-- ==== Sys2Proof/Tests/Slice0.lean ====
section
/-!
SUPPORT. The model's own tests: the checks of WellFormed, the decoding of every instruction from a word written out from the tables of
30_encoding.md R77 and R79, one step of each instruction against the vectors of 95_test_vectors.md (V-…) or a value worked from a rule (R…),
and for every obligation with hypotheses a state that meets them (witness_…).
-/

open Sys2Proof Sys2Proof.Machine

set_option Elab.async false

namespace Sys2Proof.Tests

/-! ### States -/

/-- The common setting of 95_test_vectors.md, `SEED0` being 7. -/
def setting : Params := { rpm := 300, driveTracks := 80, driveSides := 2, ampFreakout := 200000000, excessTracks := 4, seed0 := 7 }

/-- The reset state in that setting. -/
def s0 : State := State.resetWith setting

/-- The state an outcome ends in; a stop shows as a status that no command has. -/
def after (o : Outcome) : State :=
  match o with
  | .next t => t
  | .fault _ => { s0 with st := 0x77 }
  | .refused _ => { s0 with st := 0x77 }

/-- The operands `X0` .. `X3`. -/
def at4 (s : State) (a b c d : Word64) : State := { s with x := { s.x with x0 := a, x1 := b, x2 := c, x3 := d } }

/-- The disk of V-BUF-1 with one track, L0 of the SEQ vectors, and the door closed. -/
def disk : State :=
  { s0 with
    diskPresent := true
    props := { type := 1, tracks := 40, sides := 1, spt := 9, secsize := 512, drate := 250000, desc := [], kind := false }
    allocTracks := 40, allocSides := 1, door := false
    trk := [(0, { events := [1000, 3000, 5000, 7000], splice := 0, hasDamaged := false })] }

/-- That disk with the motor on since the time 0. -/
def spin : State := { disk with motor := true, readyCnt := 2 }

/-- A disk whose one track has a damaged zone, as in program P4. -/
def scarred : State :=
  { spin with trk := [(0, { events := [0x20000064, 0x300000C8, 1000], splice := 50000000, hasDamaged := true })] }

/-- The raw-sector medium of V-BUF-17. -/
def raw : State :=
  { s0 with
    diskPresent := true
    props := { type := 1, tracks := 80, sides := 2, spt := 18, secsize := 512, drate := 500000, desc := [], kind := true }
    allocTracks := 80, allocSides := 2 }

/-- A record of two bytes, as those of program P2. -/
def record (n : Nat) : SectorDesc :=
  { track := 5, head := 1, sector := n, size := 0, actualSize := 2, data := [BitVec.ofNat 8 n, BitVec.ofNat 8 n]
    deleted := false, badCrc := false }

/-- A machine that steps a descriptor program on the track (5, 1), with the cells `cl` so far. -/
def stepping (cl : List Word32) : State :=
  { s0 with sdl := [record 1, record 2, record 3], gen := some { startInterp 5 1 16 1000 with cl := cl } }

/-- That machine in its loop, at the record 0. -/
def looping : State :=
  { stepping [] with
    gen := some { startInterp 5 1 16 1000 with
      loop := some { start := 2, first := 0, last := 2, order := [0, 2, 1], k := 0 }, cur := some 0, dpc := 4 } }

· · · · ·

Assignment
Retype exactly the lines above, from the one with "kind := true" through the one with "A machine that", inclusive.

Response for this exercise
    props := { type := 1, tracks := 80, sides := 2, spt := 18, secsize := 512, drate := 500000, desc := [], kind := true }
    allocTracks := 80, allocSides := 2 }

/-- A record of two bytes, as those of program P2. -/
def record (n : Nat) : SectorDesc :=
  { track := 5, head := 1, sector := n, size := 0, actualSize := 2, data := [BitVec.ofNat 8 n, BitVec.ofNat 8 n]
    deleted := false, badCrc := false }

/-- A machine that steps a descriptor program on the track (5, 1), with the cells `cl` so far. -/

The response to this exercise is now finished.